Why are people on Less Wrong still talking about 'their' 'values' using deviations from a model that assumes they have a 'utility function'? It's not enough to explicitly believe and disclaim that this is obviously an incorrect model, at some point you have to actually stop using the model and adopt something else. People are godshatter, they are incoherent, they are inconsistent, they are an abstraction, they are confused about morality, their revealed preferences aren't their preferences, their revealed preferences aren't even their revealed preferences, their verbally expressed preferences aren't even preferences, the beliefs of parts of them about the preferences of other parts of them aren't their preferences, the beliefs of parts of them aren't even beliefs, preferences aren't morality, predisposition isn't justification, et cetera...

Can we please avoid using the concept of a human "utility function" even as an abstraction, unless it obviously makes sense to do so? If you're specific enough and careful enough it can work out okay (e.g. see JenniferRM's comment) but generally it is just a bad idea. Am I wrong to think this is both obviously and non-obviously misleading in a multitude of ways?

Comment author: steven0461 14 June 2011 10:43:46PM 4 points [-]
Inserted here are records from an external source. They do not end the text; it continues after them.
-- ==== Sys2Proof/Machine/Integer.lean ====
section
/-! DEFINITION. Integer, immediate, shift, bit-field and relative-access instructions (R80 to R87, R92, R93), the
divider (R82), and the arrival of fixed-latency results (R14, R19). -/

namespace Sys2Proof.Machine

/-! ### What the ALU computes (R80, R81) -/

/-- The shift amount s = b[5:0]. -/
def shamt (b : Word) : Nat := b.toNat % 64

def sll (a b : Word) : Word := a <<< shamt b
def srl (a b : Word) : Word := a >>> shamt b
def sra (a b : Word) : Word := a.sshiftRight (shamt b)
def ror (a b : Word) : Word := a.rotateRight (shamt b)

/-- Bits [127:64] of the signed and of the unsigned product. -/
def mulh (a b : Word) : Word := wordOfInt ((a.toInt * b.toInt) / 2 ^ 64)
def mulhu (a b : Word) : Word := word (a.toNat * b.toNat / 2 ^ 64)

/-- Quotients and remainders with the edges of R81: a divisor of 0 gives all ones and the dividend; the one overflowing
signed division gives the dividend and 0. -/
def divSigned (a b : Word) : Word := if b = 0 then 0xFFFFFFFFFFFFFFFF else wordOfInt (a.toInt.tdiv b.toInt)
def remSigned (a b : Word) : Word := if b = 0 then a else wordOfInt (a.toInt.tmod b.toInt)
def divUnsigned (a b : Word) : Word := if b = 0 then 0xFFFFFFFFFFFFFFFF else word (a.toNat / b.toNat)
def remUnsigned (a b : Word) : Word := if b = 0 then a else word (a.toNat % b.toNat)

def minS (a b : Word) : Word := if a.toInt ≤ b.toInt then a else b
def maxS (a b : Word) : Word := if a.toInt ≤ b.toInt then b else a
def minU (a b : Word) : Word := if a.toNat ≤ b.toNat then a else b
def maxU (a b : Word) : Word := if a.toNat ≤ b.toNat then b else a
def sltS (a b : Word) : Word := if a.toInt < b.toInt then 1 else 0
def sltU (a b : Word) : Word := if a.toNat < b.toNat then 1 else 0

/-- The number of leading false values of a list. -/
def falseRun : List Bool → Nat
  | [] => 0
  | true :: _ => 0
  | false :: bs => falseRun bs + 1

/-- The bits of a word, least significant first. -/
def bitsOf (a : Word) : List Bool := (List.range 64).map (fun i => a.getLsbD i)

/-- A word from its bits, least significant first. -/
def ofBits : List Bool → Nat
  | [] => 0
  | b :: bs => (if b then 1 else 0) + 2 * ofBits bs

def clz (a : Word) : Word := word (falseRun (bitsOf a).reverse)
def ctz (a : Word) : Word := word (falseRun (bitsOf a))
def popc (a : Word) : Word := word ((bitsOf a).filter id).length
def brev (a : Word) : Word := word (ofBits (bitsOf a).reverse)

/-- Byte i moved to byte 7 - i. -/
def bswap (a : Word) : Word :=
  a.extractLsb' 0 8 ++ a.extractLsb' 8 8 ++ a.extractLsb' 16 8 ++ a.extractLsb' 24 8 ++ a.extractLsb' 32 8
    ++ a.extractLsb' 40 8 ++ a.extractLsb' 48 8 ++ a.extractLsb' 56 8

/-- sext and zext of R40 for the widths the ALU names. -/
def sextN (n : Nat) (a : Word) : Word := (a.setWidth n).signExtend 64
def zextN (n : Nat) (a : Word) : Word := (a.setWidth n).setWidth 64

/-! ### Arrival of results (R14, R19) -/

/-- A result arrives: its registers are written unless a younger result has arrived (R14, whose loser was struck from
this entry), tags set by the core itself are cleared, XI is written, and flags are ORed into FCTL (R17). -/
def Core.arriveFlight (c : Core) (f : Flight) (rest : List Flight) : Core :=
  let p := f.writes.foldl (fun q e => q.arrive e.1 e.2) (c.proc f.pn)
  let p := match f.xi with | some x => { p with xi := x } | none => p
  let younger := rest.map (fun g =>
    if g.pn == f.pn && g.seq < f.seq then
      { g with writes := g.writes.filter (fun e => !(f.writes.any (fun x => x.1 == e.1))) }
    else g)
  { (c.setProc f.pn (p.orFctl f.flags)) with flight := younger }

/-- FIXED_LATENCY_RESULT (R14): the idx-th result in flight becomes architectural at issue + L. -/
def execFixedLatencyResult (core idx : Nat) (s : State) : Answer :=
  .next (match takeAt (s.core core).flight idx with
    | some (f, rest) =>
      if f.due ≤ s.ticks then (s.modCore core (fun c => c.arriveFlight f rest)).tagWake core f.pn else s
    | none => s)

/-! ### The divider (R82) -/

/-- A division or square root enters the core's divider; its destination is pending until the divider writes it. -/
def State.divide (s : State) (d : Nat) (v : Word) (flags : BitVec 5) (cycles : Nat) : State :=
  ((s.pendDest d).modCore s.ctx.core (fun c => { c with
    divider := c.divider ++ [{ pn := s.ctx.pn, dest := d, value := v, flags := flags, cycles := cycles,
                               startBy := s.ticks }] })).advance

/-- DIVIDER_RESULT (R82): the divider writes a finished result, with its flags, and serves the next operation. -/
def execDividerResult (core : Nat) (s : State) : Answer :=
  .next (match (s.core core).divider with
    | o :: rest =>
      let s := s.modCore core (fun c => { c with divider := rest.map (fun x => { x with startBy := max x.startBy s.ticks }) })
      (s.modLive core o.pn (fun p => (p.arrive o.dest o.value).orFctl o.flags)).tagWake core o.pn
    | [] => s)

/-- An integer division (R81, R82). -/
def State.intDivide (s : State) (w : BitVec 2) (d a b : BitVec 5) (f : Word → Word → Word) : Answer :=
  s.issue w { reads := [s.ra a, s.rb b], writes := [s.rd d], var := true } (fun t =>
    t.divide (s.rd d) (f (s.g (s.ra a)) (s.g (s.rb b))) 0 34)

/-! ### The instructions -/

/-- ADD (R80). -/
def execAdd (w : BitVec 2) (d a b : BitVec 5) (s : State) : Answer :=
  s.alu2 w d a b 1 (fun x y => x + y)

/-- SUB (R80). -/
def execSub (w : BitVec 2) (d a b : BitVec 5) (s : State) : Answer :=
  s.alu2 w d a b 1 (fun x y => x - y)

/-- AND (R80). -/
def execAnd (w : BitVec 2) (d a b : BitVec 5) (s : State) : Answer :=
  s.alu2 w d a b 1 (fun x y => x &&& y)

/-- OR (R80). -/
def execOr (w : BitVec 2) (d a b : BitVec 5) (s : State) : Answer :=
  s.alu2 w d a b 1 (fun x y => x ||| y)

/-- XOR (R80). -/
def execXor (w : BitVec 2) (d a b : BitVec 5) (s : State) : Answer :=
  s.alu2 w d a b 1 (fun x y => x ^^^ y)

/-- ANDN (R80). -/
def execAndn (w : BitVec 2) (d a b : BitVec 5) (s : State) : Answer :=
  s.alu2 w d a b 1 (fun x y => x &&& ~~~y)

/-- ORN (R80). -/
def execOrn (w : BitVec 2) (d a b : BitVec 5) (s : State) : Answer :=
  s.alu2 w d a b 1 (fun x y => x ||| ~~~y)

/-- SLL (R80). -/
def execSll (w : BitVec 2) (d a b : BitVec 5) (s : State) : Answer :=
  s.alu2 w d a b 1 sll

/-- SRL (R80). -/
def execSrl (w : BitVec 2) (d a b : BitVec 5) (s : State) : Answer :=
  s.alu2 w d a b 1 srl

/-- SRA (R80). -/
def execSra (w : BitVec 2) (d a b : BitVec 5) (s : State) : Answer :=
  s.alu2 w d a b 1 sra

/-- ROR (R80). -/
def execRor (w : BitVec 2) (d a b : BitVec 5) (s : State) : Answer :=
  s.alu2 w d a b 1 ror

/-- MUL (R80). -/
def execMul (w : BitVec 2) (d a b : BitVec 5) (s : State) : Answer :=
  s.alu2 w d a b 4 (fun x y => x * y)

/-- MULH (R80). -/
def execMulh (w : BitVec 2) (d a b : BitVec 5) (s : State) : Answer :=
  s.alu2 w d a b 4 mulh

/-- MULHU (R80). -/
def execMulhu (w : BitVec 2) (d a b : BitVec 5) (s : State) : Answer :=
  s.alu2 w d a b 4 mulhu

/-- DIV (R80, R81). -/
def execDiv (w : BitVec 2) (d a b : BitVec 5) (s : State) : Answer :=
  s.intDivide w d a b divSigned

/-- DIVU (R80, R81). -/
def execDivu (w : BitVec 2) (d a b : BitVec 5) (s : State) : Answer :=
  s.intDivide w d a b divUnsigned

/-- REM (R80, R81). -/
def execRem (w : BitVec 2) (d a b : BitVec 5) (s : State) : Answer :=
  s.intDivide w d a b remSigned

/-- REMU (R80, R81). -/
def execRemu (w : BitVec 2) (d a b : BitVec 5) (s : State) : Answer :=
  s.intDivide w d a b remUnsigned

/-- MIN (R80). -/
def execMin (w : BitVec 2) (d a b : BitVec 5) (s : State) : Answer :=
  s.alu2 w d a b 1 minS

/-- MAX (R80). -/
def execMax (w : BitVec 2) (d a b : BitVec 5) (s : State) : Answer :=
  s.alu2 w d a b 1 maxS

/-- MINU (R80). -/
def execMinu (w : BitVec 2) (d a b : BitVec 5) (s : State) : Answer :=
  s.alu2 w d a b 1 minU

/-- MAXU (R80). -/
def execMaxu (w : BitVec 2) (d a b : BitVec 5) (s : State) : Answer :=
  s.alu2 w d a b 1 maxU

/-- SLT (R80). -/
def execSlt (w : BitVec 2) (d a b : BitVec 5) (s : State) : Answer :=
  s.alu2 w d a b 1 sltS

/-- SLTU (R80). -/
def execSltu (w : BitVec 2) (d a b : BitVec 5) (s : State) : Answer :=
  s.alu2 w d a b 1 sltU

/-- CLZ (R80). -/
def execClz (w : BitVec 2) (d a : BitVec 5) (s : State) : Answer :=
  s.alu1 w d a 1 clz

/-- CTZ (R80). -/
def execCtz (w : BitVec 2) (d a : BitVec 5) (s : State) : Answer :=
  s.alu1 w d a 1 ctz

/-- POPC (R80). -/
def execPopc (w : BitVec 2) (d a : BitVec 5) (s : State) : Answer :=
  s.alu1 w d a 1 popc

/-- BREV (R80). -/
def execBrev (w : BitVec 2) (d a : BitVec 5) (s : State) : Answer :=
  s.alu1 w d a 1 brev

/-- BSWAP (R80). -/
def execBswap (w : BitVec 2) (d a : BitVec 5) (s : State) : Answer :=
  s.alu1 w d a 1 bswap

/-- SEXTB (R80). -/
def execSextb (w : BitVec 2) (d a : BitVec 5) (s : State) : Answer :=
  s.alu1 w d a 1 (sextN 8)

/-- SEXTH (R80). -/
def execSexth (w : BitVec 2) (d a : BitVec 5) (s : State) : Answer :=
  s.alu1 w d a 1 (sextN 16)

/-- SEXTW (R80). -/
def execSextw (w : BitVec 2) (d a : BitVec 5) (s : State) : Answer :=
  s.alu1 w d a 1 (sextN 32)

/-- ZEXTW (R80). -/
def execZextw (w : BitVec 2) (d a : BitVec 5) (s : State) : Answer :=
  s.alu1 w d a 1 (zextN 32)

/-- ADDI (R83): the immediate is sign-extended. -/
def execAddi (w : BitVec 2) (d a : BitVec 5) (i : BitVec 14) (st : State) : Answer :=
  st.alu1 w d a 1 (fun x => x + imm i)

/-- ANDI (R83): the immediate is sign-extended. -/
def execAndi (w : BitVec 2) (d a : BitVec 5) (i : BitVec 14) (st : State) : Answer :=
  st.alu1 w d a 1 (fun x => x &&& imm i)

/-- ORI (R83): the immediate is sign-extended. -/
def execOri (w : BitVec 2) (d a : BitVec 5) (i : BitVec 14) (st : State) : Answer :=
  st.alu1 w d a 1 (fun x => x ||| imm i)

/-- XORI (R83): the immediate is sign-extended. -/
def execXori (w : BitVec 2) (d a : BitVec 5) (i : BitVec 14) (st : State) : Answer :=
  st.alu1 w d a 1 (fun x => x ^^^ imm i)

/-- SLTI (R83): the immediate is sign-extended. -/
def execSlti (w : BitVec 2) (d a : BitVec 5) (i : BitVec 14) (st : State) : Answer :=
  st.alu1 w d a 1 (fun x => sltS x (imm i))

/-- SLTIU (R83): the immediate is sign-extended. -/
def execSltiu (w : BitVec 2) (d a : BitVec 5) (i : BitVec 14) (st : State) : Answer :=
  st.alu1 w d a 1 (fun x => sltU x (imm i))

/-- SLLI (R84). -/
def execSlli (w : BitVec 2) (d a : BitVec 5) (n : BitVec 6) (s : State) : Answer :=
  s.alu1 w d a 1 (fun x => x <<< n.toNat)

/-- SRLI (R84). -/
def execSrli (w : BitVec 2) (d a : BitVec 5) (n : BitVec 6) (s : State) : Answer :=
  s.alu1 w d a 1 (fun x => x >>> n.toNat)

/-- SRAI (R84). -/
def execSrai (w : BitVec 2) (d a : BitVec 5) (n : BitVec 6) (s : State) : Answer :=
  s.alu1 w d a 1 (fun x => x.sshiftRight n.toNat)

/-- RORI (R84). -/
def execRori (w : BitVec 2) (d a : BitVec 5) (n : BitVec 6) (s : State) : Answer :=
  s.alu1 w d a 1 (fun x => x.rotateRight n.toNat)

/-- LIU (R85): sext(imm19) << 14. -/
def execLiu (w : BitVec 2) (d : BitVec 5) (i : BitVec 19) (s : State) : Answer := s.alu0 w d 1 (imm i <<< 14)

/-- ADDPC (R85): pc + (sext(imm19) << 2), pc being the address of the word itself (R34). -/
def execAddpc (w : BitVec 2) (d : BitVec 5) (i : BitVec 19) (s : State) : Answer :=
  s.alu0 w d 1 ((if s.ctx.rep.isSome then s.ctx.pc + 4 else s.ctx.pc) + (imm i <<< 2))

/-! ### Bit fields (R86, R87) -/

/-- The width after R87's clipping. -/
def clipWidth (pos width : Nat) : Nat := if 64 ≤ pos then 0 else min width (64 - pos)

/-- The field of R87 as a number below 2^width. -/
def fieldAt (a : Word) (pos width : Nat) : Nat := a.toNat / 2 ^ pos % 2 ^ clipWidth pos width

def bfxs (a : Word) (pos width : Nat) : Word :=
  if clipWidth pos width = 0 then 0 else sextN (clipWidth pos width) (word (fieldAt a pos width))
def bfxz (a : Word) (pos width : Nat) : Word := word (fieldAt a pos width)

/-- The insert of R87: width 0 leaves the old value. -/
def bfins (old a : Word) (pos width : Nat) : Word :=
  let n := clipWidth pos width
  if n = 0 then old
  else
    let m := word (2 ^ n - 1) <<< pos
    (old &&& ~~~m) ||| ((a <<< pos) &&& m)

/-- Position and width of the register form: g[B][7:0] and g[B][14:8], a width from 65 to 127 taken as 64 (R86). -/
def posOf (b : Word) : Nat := b.toNat % 256
def widthOf (b : Word) : Nat := min (b.toNat / 256 % 128) 64

/-- BFXI (R86, R87). -/
def execBfxi (w : BitVec 2) (d a : BitVec 5) (p l : BitVec 6) (s : State) : Answer :=
  s.alu1 w d a 1 (fun x => bfxs x p.toNat (l.toNat + 1))

/-- BFXUI (R86, R87). -/
def execBfxui (w : BitVec 2) (d a : BitVec 5) (p l : BitVec 6) (s : State) : Answer :=
  s.alu1 w d a 1 (fun x => bfxz x p.toNat (l.toNat + 1))

/-- BFII (R86, R87): reads g[D] as well as writing it. -/
def execBfii (w : BitVec 2) (d a : BitVec 5) (p l : BitVec 6) (s : State) : Answer :=
  s.issue w { reads := [s.ra a, s.rd d], writes := [s.rd d] } (fun t =>
    t.result 1 (s.rd d) (bfins (s.g (s.rd d)) (s.g (s.ra a)) p.toNat (l.toNat + 1)) 0)

/-- BFX (R86, R87). -/
def execBfx (w : BitVec 2) (d a b : BitVec 5) (s : State) : Answer :=
  s.alu2 w d a b 1 (fun x y => bfxs x (posOf y) (widthOf y))

/-- BFXU (R86, R87). -/
def execBfxu (w : BitVec 2) (d a b : BitVec 5) (s : State) : Answer :=
  s.alu2 w d a b 1 (fun x y => bfxz x (posOf y) (widthOf y))

/-- BFI (R86, R87): reads g[D] as well as writing it. -/
def execBfi (w : BitVec 2) (d a b : BitVec 5) (s : State) : Answer :=
  s.issue w { reads := [s.ra a, s.rb b, s.rd d], writes := [s.rd d] } (fun t =>
    t.result 1 (s.rd d) (bfins (s.g (s.rd d)) (s.g (s.ra a)) (posOf (s.g (s.rb b))) (widthOf (s.g (s.rb b)))) 0)

/-! ### Relative register access (R92, R93) -/

/-- XI as it stands for a GETX, PUTX or ADDX: the newest ADDX or WRCR counts as soon as it has arrived. -/
def relIndex (s : State) (k : BitVec 12) : Int := s.me.xi.toInt + k.toInt

/-- The index lies in the window. -/
def relOk (s : State) (n : Int) : Bool := 0 ≤ n && n < s.me.wsz

/-- GETX (R92, R93): waits while g[XI + k] is pending; an index outside the window raises WINDOW with the index. -/
def execGetx (w : BitVec 2) (d : BitVec 5) (k : BitVec 12) (s : State) : Answer :=
  let n := relIndex s k
  s.issue w { reads := if relOk s n then [n.toNat] else [], writes := [s.rd d] } (fun t =>
    if relOk s n then t.result 1 (s.rd d) (s.g n.toNat) 0 else t.trap .window (wordOfInt n))

/-- PUTX (R92, R93): variable-latency, its target pending for 1 die cycle. -/
def execPutx (w : BitVec 2) (a : BitVec 5) (k : BitVec 12) (s : State) : Answer :=
  let n := relIndex s k
  s.issue w { reads := [s.ra a], writes := if relOk s n then [n.toNat] else [], var := true } (fun t =>
    if relOk s n then (t.varResult 1 [(n.toNat, s.g (s.ra a))]).advance else t.trap .window (wordOfInt n))

/-- ADDX (R92, R93): XI wraps in 16 bits and never checks bounds; latency 1. -/
def execAddx (w : BitVec 2) (k : BitVec 12) (s : State) : Answer :=
  s.issue w {} (fun t => (t.fly 1 [] 0 (some (s.me.xi + k.signExtend 16))).advance)

end Sys2Proof.Machine
end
As I see it, humans have revealed behavioral tendencies and reflected preferences. I share your reservations about "revealed preferences", which if they differ from both would have to mean something in between. Maybe revealed preferences would be what's left after reflection to fix means-ends mistakes but not other reflection, if that makes sense. But when is that concept useful? If you're going to reflect on means-ends, why not reflect all the way?
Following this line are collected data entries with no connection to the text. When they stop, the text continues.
/-- WRCR (R17, R109, R110). -/
def execWrcr (w : BitVec 2) (a : BitVec 5) (c : BitVec 8) (s : State) : Answer :=
  s.issue w { reads := [s.ra a], ready := s.controlReady c.toNat } (fun t =>
    if s.inHandler && c.toNat == 0x04 then t.trap .prot 0
    else (t.modMe (fun p =>
      let q := p.controlWrite (isKernel s.ctx.core) s.ctx.rep.isSome c.toNat (s.g (s.ra a))
      if c.toNat = 0x02 then q.prioFrom p.prio s.ticks else q)).advance)

/-! ### Traps of the word itself (R38, R111) -/

/-- TRAP k (R111). -/
def execTrap (w : BitVec 2) (k : BitVec 14) (s : State) : Answer :=
  s.issue w {} (fun t => t.trap .trapi (k.setWidth 64))

/-- ILLEGAL_WORD (R38): the issue of a word that is no instruction raises ILL; a word that is one is not this event. -/
def execIllegalWord (word : BitVec 32) (s : State) : Answer :=
  if (decode word).isSome then .next s
  else if s.me.state != .running then .fault .noIssuer
  else .next ({ s with ctx := { s.ctx with word := word } }.trap .ill 0)

end Sys2Proof.Machine
end

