/-- The target of a mesh store that stands in the store buffer, and is held there by an older access of its process, accepts
it: loads of the core may take its bytes from there (R119, R125). -/
def State.acceptMesh (s : State) (core tag : Nat) : State :=
  match (s.core core).req tag with
  | none => s
  | some y =>
    if y.inBuffer && y.mesh && !(s.die (dieOf y.home)).isSaved y.job && !(s.core y.home).gated && (s.meshCause y).isNone then
      s.modCore core (fun c => c.setReq { y with accepted := true })
    else s

/-- The process's accesses that are not performed yet are performed, as far as their order lets them. -/
def State.settleOwn (s : State) (core pn : Nat) : State :=
  s.arriveFirst core (fun y => y.pn == pn && y.phase != .performed)

/-- An arrival. Before a load of bytes that a mesh store of the buffer holds, that store's target answers (R119, R125,
R142); before a store to the own pool, the process's older accesses it is held behind are performed (R124, R274). -/
def State.arrive (s : State) (core tag : Nat) (which : Req → Bool) : State :=
  match (s.core core).req tag with
  | none => s
  | some r =>
    let s :=
      if r.phase != .sent || !which r then s
      else if r.kind.isLoad then
        let held (y : Req) : Bool := y.tag < r.tag && y.inBuffer && y.mesh && s.shareByte y r
        ((s.core core).reqs.filter held).foldl (fun t y => t.acceptMesh core y.tag) (s.arriveFirst core held)
      else if r.ownPool && r.kind.buffered && r.due ≤ s.ticks && !s.mayPerform core r then
        s.arriveFirst core (fun y => y.tag < r.tag && y.pn == r.pn && y.phase != .performed)
      else s
    s.arriveOne core tag which

/-- Whether the writes of a process to its own pool that were issued before a tag are performed: stores, AMOs and CASes
(R282). -/
def Core.ownWritesDone (c : Core) (pn upto : Nat) : Bool :=
  c.reqs.all (fun r => r.pn != pn || upto ≤ r.tag || !r.ownPool || !r.kind.writes || r.phase == .performed)

/-- An instruction that reads its process's pool as that process's writes leave it (R78, R256, R300): it goes on once they are
performed, for which they do not have to be waited for but behind an acquire that is not performed (log 7). -/
def State.afterOwnWrites (t : State) (k : State → State) : State :=
  let u := t.settleOwn t.ctx.core t.ctx.pn
  if (u.core t.ctx.core).ownWritesDone t.ctx.pn (u.core t.ctx.core).nextTag then k u
  else t.block .blockedSync (.ownWrites (t.core t.ctx.core).nextTag)

/-- The instruction of a blocked process issues again. -/
def State.reissue (s : State) (core pn : Nat) : State :=
  (s.modProc core pn (fun q => { q with pc := q.bpc, repDone := q.bDone, repRemain := q.bRemain, inRep := false })).wake core pn

/-- An instruction that waits for its process's own writes issues again once they are performed. -/
def State.ownWritesGo (s : State) (core pn : Nat) : State :=
  match (s.proc core pn).wait with
  | .ownWrites upto =>
    let u := s.settleOwn core pn
    if (u.core core).ownWritesDone pn upto then u.reissue core pn else u
  | _ => s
Also note that the preferences someone reveals through programming them into a transhuman AI may be vastly different from the preferences someone reveals through other sorts of behavior. My impression is that many people who talk about "revealed preferences" probably wouldn't count the former as authentic revealed preferences, so they're privileging behavior that isn't too verbally mediated, or something. I wonder if this attributing revealed preference to a person rather than a person-situation pair should set off fundamental attribution error alarms.

If we have nothing to go by except behavior, it seems like it's underdetermined whether we should say it's preferences or beliefs (aliefs) or akrasia that's being revealed, given that these factors determine behavior jointly and that we're defining them by their effects. With reflected preferences it seems like you can at least ask the person which one of these factors they identify as having caused their behavior.

Comment author: Will_Newsome 14 June 2011 11:26:55PM -1 points [-]

I wonder if this attributing revealed preference to a person rather than a person-situation pair should set off fundamental attribution error alarms.

Good plausible hypothesis to cache for future priming, but I'm not sure I fully understand it:

preferences someone reveals through programming them into a transhuman AI

More specifically, what process are you envisioning here (or think others might be envisioning)?